I don’t have the answers to these questions but we need them.
We need to know if college sports is so corrupt that otherwise honorable people will say or do anything to avoid being accountable to the institutions and communities they are supposed to serve.
We need to know if our modern culture has “defined deviance downward,” as Sen. Daniel Patrick Moynihan once said about the country’s apparent indifference to certain types of deviant behavior.
We need to know what genuinely motivated the hundreds of students at Penn State who rioted in response to Coach Paterno’s firing. Does Penn State have an underage drinking problem or a generational failure to understand some basic principles of morality?
Either way we have a problem. But I guess I’m hoping most of the students woke up with a bad hangover and a terrible case of remorse, rather than truly believing the coach is some kind of a victim in this sordid affair.
As for the coach, I personally think he is a good man who failed to believe that his friend and colleague could do something so repulsive.

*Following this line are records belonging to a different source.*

theorem hostBegin_power (b : Nat) (s : State) : (hostBegin b s).power = s.power := by
  unfold hostBegin
  dsimp only
  split
  · exact hostDone_power ..
  · split
    · exact readSlot_power ..
    · split
      · exact hostDone_power ..
      · split
        · exact State.modLedger_power ..
        · have hm : (s.modLedger b fun l => { l with hreq := { l.hreq with held := false } }).power = s.power := State.modLedger_power ..
          generalize (s.modLedger b fun l => { l with hreq := { l.hreq with held := false } }) = t at hm ⊢
          rw [← hm]
          generalize probe t b _ _ = p
          cases hp : Option.filter (fun k => !((s.ledgerAt b).hreq.op == 3 && roomless t b k (ledgerNow t))) p with
          | some k => exact hostOnTill_power ..
          | none =>
            refine State.power_getD (fun u h => (attach_power' h).trans ?_) (hostDone_power ..)
            cases p with
            | none => rfl
            | some k => exact leaveTill_power ..

theorem hostRelease_power (b : Nat) (s : State) : (hostRelease b s).power = s.power := by
  unfold hostRelease
  repeat' first
    | with_reducible rfl
    | (simp only [implies_true, State.power_foldl2, State.power_foldl3, Decision.state_ite, Decision.state_done, Decision.state_full, Decision.state_noroom, ScanIssue.state_ite, ScanIssue.state_done, ScanIssue.state_wait, State.power_mk, State.power_fold, State.power_foldl, apply_ite State.power, apply_ite Prod.snd, apply_ite EntryStep.state, EntryStep.state_served, EntryStep.state_searched, EntryStep.state_refused, EntryStep.state_wait, EntryStep.state_hold, ite_self, hostBegin_power]; done)
    | split
    | dsimp only

theorem hostResume_power (b k : Nat) (s : State) : (hostResume b k s).power = s.power := by
  unfold hostResume
  simp only [State.power_mk, State.power_fold, apply_ite State.power, ite_self, hostOnTill_power]

/-! ### Nose -/

theorem putW14_power (b k : Nat) (v : Word64) (s : State) : (putW14 b k v s).power = s.power := by
  unfold putW14
  simp only [modWay_power]

theorem setGap_power (b k : Nat) (s : State) : (setGap b k s).power = s.power := by
  unfold setGap
  split <;> simp only [State.power_mk, State.power_fold, putW14_power]

theorem settleGaps_power (b : Nat) (s : State) : (settleGaps b s).power = s.power := by
  unfold settleGaps
  simp only [State.power_foldl, implies_true, State.power_mk, State.power_fold, apply_ite State.power, ite_self, State.setNose_power, setGap_power]

theorem giveResult_power (q : ScanReq) (w : Word64) (s : State) : (giveResult q w s).power = s.power := by
  unfold giveResult
  simp only [State.modTeller_power]

theorem loseReport_power (b : Nat) (hash w : Word64) (s : State) : (loseReport b hash w s).power = s.power := by
  unfold loseReport
  simp only [bump_power, cause_power, emit_power]

theorem offerReports_power (b n : Nat) (s : State) : (offerReports b n s).power = s.power := by
  induction n generalizing s with
  | zero => rfl
  | succ n ih =>
    rw [offerReports]
    split
    · rfl
    · dsimp only
      split
      · simp only [ih, loseReport_power, State.modNose_power]
      · split
        · simp only [ih, addItem_power, State.modNose_power]
        · exact State.modNose_power ..

theorem report_power (b : Nat) (q : ScanReq) (w : Word64) (s : State) : (report b q w s).power = s.power := by
  unfold report
  simp only [State.power_mk, State.power_fold, apply_ite State.power, ite_self, State.setNose_power, loseReport_power, offerReports_power]

theorem noteBacklog_power (b : Nat) (s : State) : (noteBacklog b s).power = s.power := by
  unfold noteBacklog
  simp only [State.modNose_power]

theorem noseTick_power (b : Nat) (s : State) : (noseTick b s).power = s.power := by
  unfold noseTick
  repeat' first
    | with_reducible rfl
    | (simp only [State.power_foldl, implies_true, State.power_mk, State.power_fold, apply_ite State.power, apply_ite Prod.snd, ite_self, State.modNose_power, noteBacklog_power]; done)
    | split
    | dsimp only

theorem leaveRequest_power (b : Nat) (q : ScanReq) (status : Nat) (a : ScanAcc) (s : State) : (leaveRequest b q status a s).power = s.power := by
  unfold leaveRequest
  repeat' first
    | with_reducible rfl
    | (simp only [State.power_mk, State.power_fold, apply_ite State.power, ite_self, bump_power, bump64_power, perfN_power, perf_power, release_power, modWay_power, hostResume_power, settleGaps_power, giveResult_power, report_power, noteBacklog_power]; done)
    | split
    | dsimp only

theorem endRun_power (b : Nat) (r : NoseRun) (status : Nat) (a : ScanAcc) (done gap : Bool) (s : State) : (endRun b r status a done gap s).power = s.power := by
  unfold endRun
  split <;> simp only [State.power_mk, State.power_fold, State.modNose_power, putW14_power, leaveRequest_power]

theorem endFault_power (b : Nat) (r : NoseRun) (a : ScanAcc) (s : State) : (endFault b r a s).power = s.power := by
  unfold endFault
  simp only [bump_power, cause_power, emit_power, endRun_power]

theorem stopRun_power (b : Nat) (r : NoseRun) (s : State) : (stopRun b r s).power = s.power := by
  unfold stopRun
  simp only [State.power_foldl, implies_true, State.power_mk, State.power_fold, apply_ite State.power, ite_self, bump_power, endRun_power, endFault_power]

theorem noseStop_power (b : Nat) (s : State) : (noseStop b s).power = s.power := by
  unfold noseStop
  dsimp only
  rw [State.power_foldl]
  · rw [State.modNose_power]
    split
    · exact stopRun_power ..
    · rfl
  · intro t r
    split <;> simp only [leaveRequest_power, bump_power, setGap_power]

theorem noseOff_power (b : Nat) (s : State) : (noseOff b s).power = s.power := by
  unfold noseOff
  dsimp only
  rw [State.power_foldl, State.modNose_power]
  intro t q
  split <;> simp only [leaveRequest_power, setGap_power]

theorem noseThrottle_power (b : Nat) (s : State) : (noseThrottle b s).power = s.power := by
  unfold noseThrottle
  repeat' first
    | with_reducible rfl
    | (simp only [State.power_mk, State.power_fold, apply_ite State.power, ite_self, State.setNose_power, cause_power, emit_power]; done)
    | split
    | dsimp only

/-! ### Audit -/

theorem notePoisoned_power (a : Nat) (ft asked : Bool) (s : State) : (notePoisoned a ft asked s).power = s.power := by
  unfold notePoisoned
  simp only [emit_power]

theorem notePeerRepair_power (a outcome : Nat) (s : State) : (notePeerRepair a outcome s).power = s.power := by
  unfold notePeerRepair
  simp only [emit_power]

theorem peerFail_power (slot outcome : Nat) (counted : Bool) (s : State) : (peerFail slot outcome counted s).power = s.power := by
  unfold peerFail
  simp only [State.power_mk, State.power_fold, apply_ite State.power, ite_self, bump_power, cause_power, notePeerRepair_power]

theorem auditSlot_power (slot : Nat) (s : State) : (auditSlot slot s).power = s.power := by
  unfold auditSlot
  repeat' first
    | with_reducible rfl
    | (simp only [State.power_mk, State.power_fold, apply_ite State.power, ite_self, modWay_power, askPeer_power, notePoisoned_power, peerFail_power]; done)
    | split
    | dsimp only

theorem auditReleased_power (s : State) : (auditReleased s).power = s.power := by
  unfold auditReleased
  simp only [State.power_foldl, implies_true, State.power_mk, State.power_fold, apply_ite State.power, ite_self, readRecord_power, auditSlot_power]

theorem auditAnswer_power (slot : Nat) (r : Option Rec) (status : Nat) (s : State) : (auditAnswer slot r status s).power = s.power := by
  unfold auditAnswer
  repeat' first
    | with_reducible rfl
    | (simp only [State.power_mk, State.power_fold, apply_ite State.power, ite_self, bump_power, writeRecord_power, notePeerRepair_power, peerFail_power]; done)
    | split
    | dsimp only
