@[simp] theorem modChan_pending (s : State) (i : Nat) (g : VaultCh → VaultCh) : (modChan s i g).pending = s.pending := rfl
@[simp] theorem modChan_free (s : State) (i : Nat) (g : VaultCh → VaultCh) : (modChan s i g).free = s.free := rfl
@[simp] theorem modChan_regs (s : State) (i : Nat) (g : VaultCh → VaultCh) : (modChan s i g).regs = s.regs := rfl
@[simp] theorem modChan_dispo (s : State) (i : Nat) (g : VaultCh → VaultCh) : (modChan s i g).dispo = s.dispo := rfl
@[simp] theorem modChan_time (s : State) (i : Nat) (g : VaultCh → VaultCh) : (modChan s i g).time = s.time := rfl
@[simp] theorem modChan_sill (s : State) (i : Nat) (g : VaultCh → VaultCh) : (modChan s i g).sill = s.sill := rfl
@[simp] theorem modChan_msix (s : State) (i : Nat) (g : VaultCh → VaultCh) : (modChan s i g).msix = s.msix := rfl
@[simp] theorem modChan_perf (s : State) (i : Nat) (g : VaultCh → VaultCh) : (modChan s i g).perf = s.perf := rfl
@[simp] theorem modChan_treas (s : State) (i : Nat) (g : VaultCh → VaultCh) : (modChan s i g).treas = s.treas := rfl
@[simp] theorem modChan_fuses (s : State) (i : Nat) (g : VaultCh → VaultCh) : (modChan s i g).fuses = s.fuses := rfl
@[simp] theorem modChan_sec (s : State) (i : Nat) (g : VaultCh → VaultCh) : (modChan s i g).sec = s.sec := rfl
@[simp] theorem modChan_pins (s : State) (i : Nat) (g : VaultCh → VaultCh) : (modChan s i g).pins = s.pins := rfl
@[simp] theorem modChan_loader (s : State) (i : Nat) (g : VaultCh → VaultCh) : (modChan s i g).loader = s.loader := rfl
@[simp] theorem modChan_pcie (s : State) (i : Nat) (g : VaultCh → VaultCh) : (modChan s i g).pcie = s.pcie := rfl
@[simp] theorem modChan_coffer (s : State) (i : Nat) (g : VaultCh → VaultCh) : (modChan s i g).coffer = s.coffer := rfl
@[simp] theorem modChan_rings (s : State) (i : Nat) (g : VaultCh → VaultCh) : (modChan s i g).rings = s.rings := rfl
@[simp] theorem modChan_out (s : State) (i : Nat) (g : VaultCh → VaultCh) : (modChan s i g).out = s.out := rfl
@[simp] theorem modChan_lastBatch (s : State) (i : Nat) (g : VaultCh → VaultCh) : (modChan s i g).lastBatch = s.lastBatch := rfl
@[simp] theorem modChan_ports (s : State) (i : Nat) (g : VaultCh → VaultCh) : (modChan s i g).ports = s.ports := rfl
@[simp] theorem modChan_portCfg (s : State) (i : Nat) (g : VaultCh → VaultCh) : (modChan s i g).portCfg = s.portCfg := rfl
@[simp] theorem modChan_lanes (s : State) (i : Nat) (g : VaultCh → VaultCh) : (modChan s i g).lanes = s.lanes := rfl
@[simp] theorem modChan_laneInv (s : State) (i : Nat) (g : VaultCh → VaultCh) : (modChan s i g).laneInv = s.laneInv := rfl
@[simp] theorem modChan_laneTaps (s : State) (i : Nat) (g : VaultCh → VaultCh) : (modChan s i g).laneTaps = s.laneTaps := rfl
@[simp] theorem modChan_teth (s : State) (i : Nat) (g : VaultCh → VaultCh) : (modChan s i g).teth = s.teth := rfl
@[simp] theorem modChan_swc (s : State) (i : Nat) (g : VaultCh → VaultCh) : (modChan s i g).swc = s.swc := rfl
@[simp] theorem modChan_tm (s : State) (i : Nat) (g : VaultCh → VaultCh) : (modChan s i g).tm = s.tm := rfl
@[simp] theorem modChan_templates (s : State) (i : Nat) (g : VaultCh → VaultCh) : (modChan s i g).templates = s.templates := rfl
@[simp] theorem modChan_assay (s : State) (i : Nat) (g : VaultCh → VaultCh) : (modChan s i g).assay = s.assay := rfl
@[simp] theorem modChan_sieve (s : State) (i : Nat) (g : VaultCh → VaultCh) : (modChan s i g).sieve = s.sieve := rfl
@[simp] theorem modChan_accord (s : State) (i : Nat) (g : VaultCh → VaultCh) : (modChan s i g).accord = s.accord := rfl
@[simp] theorem modChan_ledger (s : State) (i : Nat) (g : VaultCh → VaultCh) : (modChan s i g).ledger = s.ledger := rfl
@[simp] theorem modChan_disp (s : State) (i : Nat) (g : VaultCh → VaultCh) : (modChan s i g).disp = s.disp := rfl
@[simp] theorem modChan_tellers (s : State) (i : Nat) (g : VaultCh → VaultCh) : (modChan s i g).tellers = s.tellers := rfl
@[simp] theorem modChan_desks (s : State) (i : Nat) (g : VaultCh → VaultCh) : (modChan s i g).desks = s.desks := rfl
@[simp] theorem modChan_nose (s : State) (i : Nat) (g : VaultCh → VaultCh) : (modChan s i g).nose = s.nose := rfl
@[simp] theorem modChan_automata (s : State) (i : Nat) (g : VaultCh → VaultCh) : (modChan s i g).automata = s.automata := rfl
@[simp] theorem modChan_audit (s : State) (i : Nat) (g : VaultCh → VaultCh) : (modChan s i g).audit = s.audit := rfl
@[simp] theorem chanAt_modChan_same (s : State) (i : Nat) (g : VaultCh → VaultCh) : (s.modChan i g).chanAt i = g (s.chanAt i) := Tbl.get_set_same ..
theorem chanAt_modChan (s : State) (i j : Nat) (g : VaultCh → VaultCh) : (s.modChan i g).chanAt j = if i = j then g (s.chanAt i) else s.chanAt j := Tbl.get_set ..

I think he acknowledged there was something inappropriate, but nothing as graphic as what he had been told.
But here is reality: Evil does exist, we need to be aware of it, and every one of us, as members of humanity, has a responsibility to do something about it.
So, despite our inclinations to move on from uncomfortable stories like this, I think we need to keep this one alive until we understand more about what actually happened and why a number of actors behaved the way they did.
I also think this is one of those moments when all “good people,” as Burke so aptly put it, need to do something. That something for most of us can be as simple as a conversation with your family, your friends and your colleagues at work about the atrocious nature of these crimes and why each of us has a moral responsibility to prevent “the triumph of evil.”
As for anyone at Penn State who still thinks Coach Paterno should not have been fired, I have a different idea:
Penn State University is less than 100 miles from Shanksville, Pa., where United Flight 93 crashed on Sept. 11, 2001. I suggest that before they graduate, every single Penn State student who engaged in the riots following Paterno’s firing make the trip to Shanksville and stand on the site where a handful of fearless Americans on a hijacked airliner saw evil and confronted it with their lives.
Maybe Paterno could even go along for the ride with some of them and explain exactly what he meant when he said, “I wish I had done more.”